Бедный Лаптев уже представлялся мне чем-то жалким, добрым, но мизерным: крохотною козявочкой, которую я опережу одним взмахом крыла, крыла молодого, невыщипанного, бодрого и самонадеянного.
Я от природы имел способность к музыке, как и к живописи. Еще в корпусе, находясь в числе певчих, я выучил вокальные ноты под руководством регента и самоучкою приспособился к пониманию музыкальных нот, но не умел играть ни на одном инструменте, кроме сигнального рожка, на котором при удобных случаях вырабатывал кусочки, едва удобные на этом бедном инструменте. Рисовал же я хорошо и карандашом и красками, то есть, разумеется, хорошо для кадета, а не для живописца, но я надеялся быстро усовершенствоваться. При достаточной скромности я все-таки был так самонадеян, что считал себя способным сразу сделать громадные успехи, на которые позволяли мне рассчитывать мое относительно уж не узкое развитие, вкус и знания, каких не было у Лаптева.
Долговременное неупражнение себя в искусствах стало передо мною живым и нестерпимым укором, и я страстно рванулся наверстать все это – и, ни минуты более не размышляя, бросился бегом в церковь, где работал с своими подмастерьями Лаптев.
Живописец сидел высоко в люльке и писал в парусе купола евангелиста.
Увидев меня, он захохотал опять тем же своим, как горох дробным смехом и крикнул:
– А что: не сидится, кортит?
– Скучно, – отвечал я, – пришел посмотреть.
– Чего же даром смотреть: полезайте, работу дадим. – Ей, Архип! – крикнул он живописцу, писавшему драпировки другого евангелиста, – дай-ка этому барину горшок с брамротом, – пусть его фон затирает.
– Испортит, – отвечал из-под паруса угрюмым басом Архип, большой человек, чрезвычайно похожий на отставного солдата.
– Нет, не испорчу, – отвечал я.
– Кусков наваляете – после сбивай их мастихином.
– Ничего, ничего: дай ему краски, – отозвался Лаптев и снова захохотал.
Я взлез, взял кисть и пошел затирать фон вокруг подмалеванного контура евангелиста Иоанна, и исполнил это немудреное дело прекрасно.
Лаптев, очевидно давший мне эту работу для шутки, взглянув на нее, улыбнулся и не без удивления сказал:
– Хорошо.
На другой день я сделал ту же работу в другом парусе и украдкою позволил себе положить небольшие блики на спускающейся вниз руке евангелиста, которая казалась мне неестественно освещенною.
Лаптев это заметил и, еще более удивляясь, сказал:
– Вон оно, Архип, барин-то как может.

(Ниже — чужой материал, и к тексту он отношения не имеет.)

-- ==== Sys2Proof/Laws/State.lean ====
section
/-! SUPPORT. What each update of the state leaves of every other field: one lemma per field per update. -/
namespace Sys2Proof.Machine

variable (s : State)

/-! ### setCore -/

@[simp] theorem setCore_cycle (u : Nat) (c : Core) : (s.setCore u c).cycle = s.cycle := rfl
@[simp] theorem setCore_time141 (u : Nat) (c : Core) : (s.setCore u c).time141 = s.time141 := rfl
@[simp] theorem setCore_agenda (u : Nat) (c : Core) : (s.setCore u c).agenda = s.agenda := rfl
@[simp] theorem setCore_cur (u : Nat) (c : Core) : (s.setCore u c).cur = s.cur := rfl
@[simp] theorem setCore_slot (u : Nat) (c : Core) : (s.setCore u c).slot = s.slot := rfl
@[simp] theorem setCore_press (u : Nat) (c : Core) : (s.setCore u c).press = s.press := rfl
@[simp] theorem setCore_mem (u : Nat) (c : Core) : (s.setCore u c).mem = s.mem := rfl
@[simp] theorem setCore_poison (u : Nat) (c : Core) : (s.setCore u c).poison = s.poison := rfl
@[simp] theorem setCore_clusters (u : Nat) (c : Core) : (s.setCore u c).clusters = s.clusters := rfl
@[simp] theorem setCore_presses (u : Nat) (c : Core) : (s.setCore u c).presses = s.presses := rfl
@[simp] theorem setCore_posted (u : Nat) (c : Core) : (s.setCore u c).posted = s.posted := rfl
@[simp] theorem setCore_replicas (u : Nat) (c : Core) : (s.setCore u c).replicas = s.replicas := rfl
@[simp] theorem setCore_pool (u : Nat) (c : Core) : (s.setCore u c).pool = s.pool := rfl
@[simp] theorem setCore_clocks (u : Nat) (c : Core) : (s.setCore u c).clocks = s.clocks := rfl
@[simp] theorem setCore_fibre (u : Nat) (c : Core) : (s.setCore u c).fibre = s.fibre := rfl
@[simp] theorem setCore_fabric (u : Nat) (c : Core) : (s.setCore u c).fabric = s.fabric := rfl
@[simp] theorem setCore_splice (u : Nat) (c : Core) : (s.setCore u c).splice = s.splice := rfl
@[simp] theorem setCore_dist (u : Nat) (c : Core) : (s.setCore u c).dist = s.dist := rfl
@[simp] theorem setCore_mgmt (u : Nat) (c : Core) : (s.setCore u c).mgmt = s.mgmt := rfl
@[simp] theorem setCore_outbox (u : Nat) (c : Core) : (s.setCore u c).outbox = s.outbox := rfl
@[simp] theorem setCore_ticket (u : Nat) (c : Core) : (s.setCore u c).ticket = s.ticket := rfl
@[simp] theorem setCore_freeCtr (u : Nat) (c : Core) : (s.setCore u c).freeCtr = s.freeCtr := rfl
@[simp] theorem setCore_vault (u : Nat) (c : Core) : (s.setCore u c).vault = s.vault := rfl

/-! ### updCore -/

@[simp] theorem updCore_cycle (u : Nat) (f : Core → Core) : (s.updCore u f).cycle = s.cycle := rfl
@[simp] theorem updCore_time141 (u : Nat) (f : Core → Core) : (s.updCore u f).time141 = s.time141 := rfl
@[simp] theorem updCore_agenda (u : Nat) (f : Core → Core) : (s.updCore u f).agenda = s.agenda := rfl
@[simp] theorem updCore_cur (u : Nat) (f : Core → Core) : (s.updCore u f).cur = s.cur := rfl
@[simp] theorem updCore_slot (u : Nat) (f : Core → Core) : (s.updCore u f).slot = s.slot := rfl
@[simp] theorem updCore_press (u : Nat) (f : Core → Core) : (s.updCore u f).press = s.press := rfl
@[simp] theorem updCore_mem (u : Nat) (f : Core → Core) : (s.updCore u f).mem = s.mem := rfl
@[simp] theorem updCore_poison (u : Nat) (f : Core → Core) : (s.updCore u f).poison = s.poison := rfl
@[simp] theorem updCore_clusters (u : Nat) (f : Core → Core) : (s.updCore u f).clusters = s.clusters := rfl
@[simp] theorem updCore_presses (u : Nat) (f : Core → Core) : (s.updCore u f).presses = s.presses := rfl
@[simp] theorem updCore_posted (u : Nat) (f : Core → Core) : (s.updCore u f).posted = s.posted := rfl
@[simp] theorem updCore_replicas (u : Nat) (f : Core → Core) : (s.updCore u f).replicas = s.replicas := rfl
@[simp] theorem updCore_pool (u : Nat) (f : Core → Core) : (s.updCore u f).pool = s.pool := rfl
@[simp] theorem updCore_clocks (u : Nat) (f : Core → Core) : (s.updCore u f).clocks = s.clocks := rfl
@[simp] theorem updCore_fibre (u : Nat) (f : Core → Core) : (s.updCore u f).fibre = s.fibre := rfl
@[simp] theorem updCore_fabric (u : Nat) (f : Core → Core) : (s.updCore u f).fabric = s.fabric := rfl
@[simp] theorem updCore_splice (u : Nat) (f : Core → Core) : (s.updCore u f).splice = s.splice := rfl
@[simp] theorem updCore_dist (u : Nat) (f : Core → Core) : (s.updCore u f).dist = s.dist := rfl
@[simp] theorem updCore_mgmt (u : Nat) (f : Core → Core) : (s.updCore u f).mgmt = s.mgmt := rfl
@[simp] theorem updCore_outbox (u : Nat) (f : Core → Core) : (s.updCore u f).outbox = s.outbox := rfl
@[simp] theorem updCore_ticket (u : Nat) (f : Core → Core) : (s.updCore u f).ticket = s.ticket := rfl
@[simp] theorem updCore_freeCtr (u : Nat) (f : Core → Core) : (s.updCore u f).freeCtr = s.freeCtr := rfl
@[simp] theorem updCore_vault (u : Nat) (f : Core → Core) : (s.updCore u f).vault = s.vault := rfl
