-- ==== Sys2Proof/Tests/Slice0.lean ====
section
/-! SUPPORT. Tests of the definitions. Expected results come from the manual: its encodings, its worked examples, its tables, or a
calculation by hand from its rules. The theorems named witness show that the hypotheses of a statement of
Sys2Proof/Certificates/Slice0/Obligations.lean can be met, at the ends of their ranges. -/
namespace Sys2Proof.Tests
open Sys2Proof.Machine

-- One theorem after the other: elaborated side by side they would need a thread each.
set_option Elab.async false

/-! ### Words written out from the encodings of the manual and from its worked examples -/

theorem test_decode_integer : decode 0x04A63800 = .ok (.add 5 6 7) ∧ decode 0x2042FFFF = .ok (.addi 2 2 0xFFFF)
    ∧ decode 0x20000000 = .ok (.addi 0 0 0) ∧ decode 0x6D6A01D0 = .ok (.extu 11 10 7 16)
    ∧ decode 0x0842180B = .ok (.crcW 2 2 3) := ⟨rfl, rfl, rfl, rfl, rfl⟩

theorem test_decode_halfword_moves : decode 0x58A09ABC = .ok (.movz 5 0 0x9ABC) ∧ decode 0x5CA25678 = .ok (.movk 5 2 0x5678) :=
  ⟨rfl, rfl⟩

theorem test_decode_conditions : decode 0x0C442804 = .ok (.cltu 2 4 5) ∧ decode 0x4C020001 = .ok (.cgei 0 2 1)
    ∧ decode 0x70A000FF = .ok (.pkk 5 0xFF) ∧ decode 0x740500F0 = .ok (.upk 5 0xF0) := ⟨rfl, rfl, rfl, rfl⟩

theorem test_decode_float : decode 0x11095000 = .ok (.fadd 8 9 10 .s) ∧ decode 0x11095020 = .ok (.fadd 8 9 10 .b)
    ∧ decode 0x10480052 = .ok (.ftow 2 8 true .s) := ⟨rfl, rfl, rfl⟩

theorem test_decode_control : decode 0x8864FFFD = .ok (.blt 3 4 0xFFFD) ∧ decode 0x98600002 = .ok (.bkt 3 2)
    ∧ decode 0xA4060040 = .ok (.call 6 0x40) ∧ decode 0xA8000100 = .ok .ret ∧ decode 0xB2000008 = .ok (.spl 16 1) :=
  ⟨rfl, rfl, rfl, rfl, rfl⟩

theorem test_decode_memory : decode 0xC0A62010 = .ok (.ld 5 6 2 0x10) ∧ decode 0xC4902300 = .ok (.st 4 16 2 0x300)
    ∧ decode 0xCC64A008 = .ok (.ll 3 4 .w true 8) ∧ decode 0xD4073080 = .ok (.xlat 0 7 3 true)
    ∧ decode 0xD4172201 = .ok (.pref 23 2 1) := ⟨rfl, rfl, rfl, rfl, rfl⟩

theorem test_decode_atomics : decode 0xC8A62472 = .ok (.amoadd 5 6 2 .acqRel .device .d false)
    ∧ decode 0xC9340447 = .ok (.amoadd 9 20 0 .release .core .d true)
    ∧ decode 0xC9340027 = .ok (.lda 9 20 0 .acquire .core .d true) := ⟨rfl, rfl, rfl⟩

theorem test_decode_system : decode 0xD8000014 = .ok (.fence .acqRel .device) ∧ decode 0xD8000800 = .ok .ifence
    ∧ decode 0xD8093804 = .ok (.mtsr 9 4) ∧ decode 0xDA801005 = .ok (.rdid 20 5) := ⟨rfl, rfl, rfl, rfl⟩

theorem test_decode_threads : decode 0xDC482040 = .ok (.spawn 2 8 4) ∧ decode 0xDE510000 = .ok (.start 18 17)
    ∧ decode 0xDC432240 = .ok (.pmerge 2 3 4) ∧ decode 0xDD400201 = .ok (.mrecv 10 1) ∧ decode 0xDC1981C3 = .ok (.msend 25 16 3)
    ∧ decode 0xDD400101 = .ok (.waitq 10 1) := ⟨rfl, rfl, rfl, rfl, rfl, rfl⟩

theorem test_decode_tiles : decode 0xF9484800 = .ok (.topen 10 8 9) ∧ decode 0xF80B6003 = .ok (.twrD 11 12)
    ∧ decode 0xF84A0009 = .ok (.seal 2 10) ∧ decode 0xF840000A = .ok (.tcnt 2 false 0) := ⟨rfl, rfl, rfl, rfl⟩

theorem test_decode_copy : decode 0xE0040041 = .ok (.cpySetr 4 1 1) ∧ decode 0xE0450055 = .ok (.cpyWblk 2 5 false 1)
    ∧ decode 0xE0600056 = .ok (.cpyRblk 3 1) ∧ decode 0xE0C0004F = .ok (.cpyGetr 6 1 7) ∧ decode 0xE1200017 = .ok (.cpyKvg 9 0)
    ∧ decode 0xE3A80058 = .ok (.cpyPgin 29 8 1) := ⟨rfl, rfl, rfl, rfl, rfl, rfl⟩

theorem test_decode_press_commands : decode 0xE4430000 = .ok (.muGetr 2 3 0) ∧ decode 0xE4074001 = .ok (.muSetr 7 8 0)
    ∧ decode 0xE4040045 = .ok (.muStart 4 1) ∧ decode 0xE4053008 = .ok (.muSave 5 6 0) ∧ decode 0xE40E8003 = .ok (.muSets 14 16 0) :=
  ⟨rfl, rfl, rfl, rfl, rfl⟩

theorem test_decode_lookup : decode 0xE8453000 = .ok (.lkPost 2 5 6) ∧ decode 0xE8450044 = .ok (.lkStat 2 5 1)
    ∧ decode 0xE8453010 = .ok (.lkTdesc 2 5 6) ∧ decode 0xE8080012 = .ok (.lkBopen 8) ∧ decode 0xE8600054 = .ok (.lkBdrop 3)
    ∧ decode 0xE8453057 = .ok (.lkFib 2 5 6 1) ∧ decode 0xE8450118 = .ok (.lkSpout 2 5 4) := ⟨rfl, rfl, rfl, rfl, rfl, rfl, rfl⟩

theorem test_decode_splice : decode 0xEC450000 = .ok (.kvcfg 2 5) ∧ decode 0xED230041 = .ok (.kvmatch 9 3 true)
    ∧ decode 0xED200003 = .ok (.kvappend 9 0) ∧ decode 0xED230045 = .ok (.kvunref 9 3 true) ∧ decode 0xEC45000A = .ok (.kvstat 2 5) :=
  ⟨rfl, rfl, rfl, rfl, rfl⟩

theorem test_decode_fabric : decode 0xF0050041 = .ok (.fabSetr 5 1 1) ∧ decode 0xF0400050 = .ok (.fabPut 2 1)
    ∧ decode 0xF0400113 = .ok (.fabTput 2 true 0) ∧ decode 0xF0470014 = .ok (.fabSeal 2 7 0) ∧ decode 0xF0460015 = .ok (.fabAred 2 6 0)
    ∧ decode 0xF0460164 = .ok (.fabAmoadd 2 6 .d 1) ∧ decode 0xF0463823 = .ok (.fabAmocas 2 6 7 .w 0) :=
  ⟨rfl, rfl, rfl, rfl, rfl, rfl, rfl⟩

theorem test_decode_distributor : decode 0xF4453000 = .ok (.dqQcfg 2 5 6) ∧ decode 0xF5484801 = .ok (.dqPush 10 8 9)
    ∧ decode 0xF4450042 = .ok (.dqQget 2 5 1) ∧ decode 0xF4053003 = .ok (.dqPrio 5 6) ∧ decode 0xF4053004 = .ok (.dqQen 5 6) :=
  ⟨rfl, rfl, rfl, rfl, rfl⟩
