-- ==== Sys2Proof/Machine/Operands.lean ====
section
/-! DEFINITION. The operand forms and the combinational functions: the two ROMs (30_encoding.md R32, R34), the value
assembly of R37, the functions PACK16, DIG45, A2C, C2D, MAC45, UNPACK16 (40_encoder_ops.md R46 to R48,
41_decoder_ops.md R55 to R57), and the capacities derived from the open parameters (00_scope.md R5). -/

namespace Sys2Proof

/-! ### Capacities (R5, R17) -/

/-- `U_LEN_W` of a unit. -/
def Config.lenW (cfg : Config) : UnitId → Nat
  | .enc => cfg.encLenW
  | .dec => cfg.decLenW

/-- `ENC_CAP` or `DEC_CAP` plus one: the number of entries of `U.IBUF`, 2^U_LEN_W (R12, R13). -/
def Config.inEntries (cfg : Config) (u : UnitId) : Nat := 2 ^ cfg.lenW u

/-- `ENC_OCAP` = 3 * 2^(ENC_LEN_W-1) - 1 (R5). -/
def Config.encOcap (cfg : Config) : Nat := 3 * 2 ^ (cfg.encLenW - 1) - 1

/-- `DEC_OCAP` = 2 * floor(DEC_CAP / 3) + 1 (R5). -/
def Config.decOcap (cfg : Config) : Nat := 2 * ((2 ^ cfg.decLenW - 1) / 3) + 1

/-- The number of entries of `U.OBUF` (R12, R13). -/
def Config.outEntries (cfg : Config) : UnitId → Nat
  | .enc => cfg.encOcap
  | .dec => cfg.decOcap

/-- `HDATA_W` = max(ENC_LEN_W + 1, DEC_LEN_W, 8) (R17). -/
def Config.hdataW (cfg : Config) : Nat := max (max (cfg.encLenW + 1) cfg.decLenW) 8

/-! ### The constant tables (R11) -/

/-- The contents of `ALUT`, index 0..44 (R32). -/
def alutRom : List Byte :=
  [0x30, 0x31, 0x32, 0x33, 0x34, 0x35, 0x36, 0x37, 0x38] ++
  [0x39, 0x41, 0x42, 0x43, 0x44, 0x45, 0x46, 0x47, 0x48] ++
  [0x49, 0x4A, 0x4B, 0x4C, 0x4D, 0x4E, 0x4F, 0x50, 0x51] ++
  [0x52, 0x53, 0x54, 0x55, 0x56, 0x57, 0x58, 0x59, 0x5A] ++
  [0x20, 0x24, 0x25, 0x2A, 0x2B, 0x2D, 0x2E, 0x2F, 0x3A]

/-- The contents of `DLUT`, code 0..255, one row of the table of R34 a line; `0xFF` is `INVALID` (R35). -/
def dlutRom : List Byte :=
  [0xFF, 0xFF, 0xFF, 0xFF, 0xFF, 0xFF, 0xFF, 0xFF, 0xFF, 0xFF, 0xFF, 0xFF, 0xFF, 0xFF, 0xFF, 0xFF] ++
  [0xFF, 0xFF, 0xFF, 0xFF, 0xFF, 0xFF, 0xFF, 0xFF, 0xFF, 0xFF, 0xFF, 0xFF, 0xFF, 0xFF, 0xFF, 0xFF] ++
  [0x24, 0xFF, 0xFF, 0xFF, 0x25, 0x26, 0xFF, 0xFF, 0xFF, 0xFF, 0x27, 0x28, 0xFF, 0x29, 0x2A, 0x2B] ++
  [0x00, 0x01, 0x02, 0x03, 0x04, 0x05, 0x06, 0x07, 0x08, 0x09, 0x2C, 0xFF, 0xFF, 0xFF, 0xFF, 0xFF] ++
  [0xFF, 0x0A, 0x0B, 0x0C, 0x0D, 0x0E, 0x0F, 0x10, 0x11, 0x12, 0x13, 0x14, 0x15, 0x16, 0x17, 0x18] ++
  [0x19, 0x1A, 0x1B, 0x1C, 0x1D, 0x1E, 0x1F, 0x20, 0x21, 0x22, 0x23, 0xFF, 0xFF, 0xFF, 0xFF, 0xFF] ++
  [0xFF, 0xFF, 0xFF, 0xFF, 0xFF, 0xFF, 0xFF, 0xFF, 0xFF, 0xFF, 0xFF, 0xFF, 0xFF, 0xFF, 0xFF, 0xFF] ++
  [0xFF, 0xFF, 0xFF, 0xFF, 0xFF, 0xFF, 0xFF, 0xFF, 0xFF, 0xFF, 0xFF, 0xFF, 0xFF, 0xFF, 0xFF, 0xFF] ++
  [0xFF, 0xFF, 0xFF, 0xFF, 0xFF, 0xFF, 0xFF, 0xFF, 0xFF, 0xFF, 0xFF, 0xFF, 0xFF, 0xFF, 0xFF, 0xFF] ++
  [0xFF, 0xFF, 0xFF, 0xFF, 0xFF, 0xFF, 0xFF, 0xFF, 0xFF, 0xFF, 0xFF, 0xFF, 0xFF, 0xFF, 0xFF, 0xFF] ++
  [0xFF, 0xFF, 0xFF, 0xFF, 0xFF, 0xFF, 0xFF, 0xFF, 0xFF, 0xFF, 0xFF, 0xFF, 0xFF, 0xFF, 0xFF, 0xFF] ++
  [0xFF, 0xFF, 0xFF, 0xFF, 0xFF, 0xFF, 0xFF, 0xFF, 0xFF, 0xFF, 0xFF, 0xFF, 0xFF, 0xFF, 0xFF, 0xFF] ++
  [0xFF, 0xFF, 0xFF, 0xFF, 0xFF, 0xFF, 0xFF, 0xFF, 0xFF, 0xFF, 0xFF, 0xFF, 0xFF, 0xFF, 0xFF, 0xFF] ++
  [0xFF, 0xFF, 0xFF, 0xFF, 0xFF, 0xFF, 0xFF, 0xFF, 0xFF, 0xFF, 0xFF, 0xFF, 0xFF, 0xFF, 0xFF, 0xFF] ++
  [0xFF, 0xFF, 0xFF, 0xFF, 0xFF, 0xFF, 0xFF, 0xFF, 0xFF, 0xFF, 0xFF, 0xFF, 0xFF, 0xFF, 0xFF, 0xFF] ++
  [0xFF, 0xFF, 0xFF, 0xFF, 0xFF, 0xFF, 0xFF, 0xFF, 0xFF, 0xFF, 0xFF, 0xFF, 0xFF, 0xFF, 0xFF, 0xFF]

/-- `A2C(d)`, the alphabet lookup `ALUT[d]` (R48). -/
def a2c (d : Digit) : Byte := alutRom.getD d.val 0

/-- The word `DLUT[c]` (R34, R35). -/
def dlut (c : Byte) : Byte := dlutRom.getD c.toNat 0xFF

/-- The digit a `DLUT` word stands for: "a valid word has bits 7:6 = 0 and bits 5:0 = the index"; `INVALID` gives
none (R35). -/
def digitOf (w : Byte) : Option Digit :=
  if h : w.toNat < 45 then some ⟨w.toNat, h⟩ else none

/-- `C2D(c)`, the decode-table lookup and character validation (R55); `none` is `INVALID`. -/
def c2d (c : Byte) : Option Digit := digitOf (dlut c)

/-! ### Encoder functions -/

/-- `PACK16(b0, b1)` = `b0*256 + b1` (R46): big-endian (R22). -/
def pack16 (b0 b1 : Byte) : Val16 := BitVec.ofNat 16 (b0.toNat * 256 + b1.toNat)

/-- The three digit positions `k` of `DIG45`: weights 1, 45, 2025 (R47). -/
inductive DigitPos where
  | ones | fortyFives | twentyTwentyFives
  deriving DecidableEq, Repr

/-- `DIG45(v, k)`, the digit extraction by modular arithmetic (R47). -/
def dig45 (v : Val16) : DigitPos → Digit
  | .ones => ⟨v.toNat % 45, Nat.mod_lt _ (by decide)⟩
  | .fortyFives => ⟨v.toNat / 45 % 45, Nat.mod_lt _ (by decide)⟩
  | .twentyTwentyFives => ⟨v.toNat / 2025 % 45, Nat.mod_lt _ (by decide)⟩

/-- A digit as a digit register holds it (R12, R13). -/
def digReg (d : Digit) : DigReg := BitVec.ofNat 6 d.val

/-! ### Decoder functions -/

/-- `MAC45(d0, d1, d2)` = `d0 + 45*d1 + 2025*d2` in 17 bits (R56). -/
def mac45 (d0 d1 d2 : Digit) : Val17 := BitVec.ofNat 17 (d0.val + 45 * d1.val + 2025 * d2.val)

/-- `UNPACK16(v)` = `(v div 256, v mod 256)`, the more significant byte first (R57, R22). -/
def unpack16 (v : Val16) : Byte × Byte := (BitVec.ofNat 8 (v.toNat / 256), BitVec.ofNat 8 (v.toNat % 256))

end Sys2Proof
end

Ему можно дать в твоем парусе драпировки подмалевать.
В этом парусе был изображен евангелист Иоанн, как он обыкновенно пишется – с орлом у плеча, но с перстом, уставленным в лоб.
Я не видал ровно никакого смысла в этом упертом в лоб пальце у евангелиста, который писал вдохновением, для выражения которого здесь и представлен орел. Такое сложное и натянутое сочетание мне очень не нравилось – и я не преминул сообщить Лаптеву мою мысль.
Он задумался – и потом, согласясь со мною, крикнул:
– Архип! слышь, барин-то дело говорит: зачем евангелист палец в лоб упер?
– А куда же прикажете ему его упереть? – сердясь, отвечал Архип.
Лаптев рассмеялся и проговорил:
– Вам нас уже не переучить.
И с этим мы с ним ушли, а когда я на другой день пришел в церковь, то он, предупредительно встретив меня, сказал:
– Садитесь-ко вот тут со мною, а то они сердятся.
Я помогал Лаптеву недели две, и во все это время он, как назло, не говорил со мною ни одного слова об искусстве, а между тем я видел, что он считает меня далеко не чуждым этому призванию.
Меня это немножко досадовало, тем более что я, со свойственною мне страстностью, весь предался работе и не заметил, как, словно тать в нощи, подкрался день моего отъезда назад, в великолепно скучающий Киев, к моей чинной и страдающей матери, невозмутимому и тоже, кажется, страдающему профессору Альтанскому и несомненно страдающей, хотя и смеющейся Христе.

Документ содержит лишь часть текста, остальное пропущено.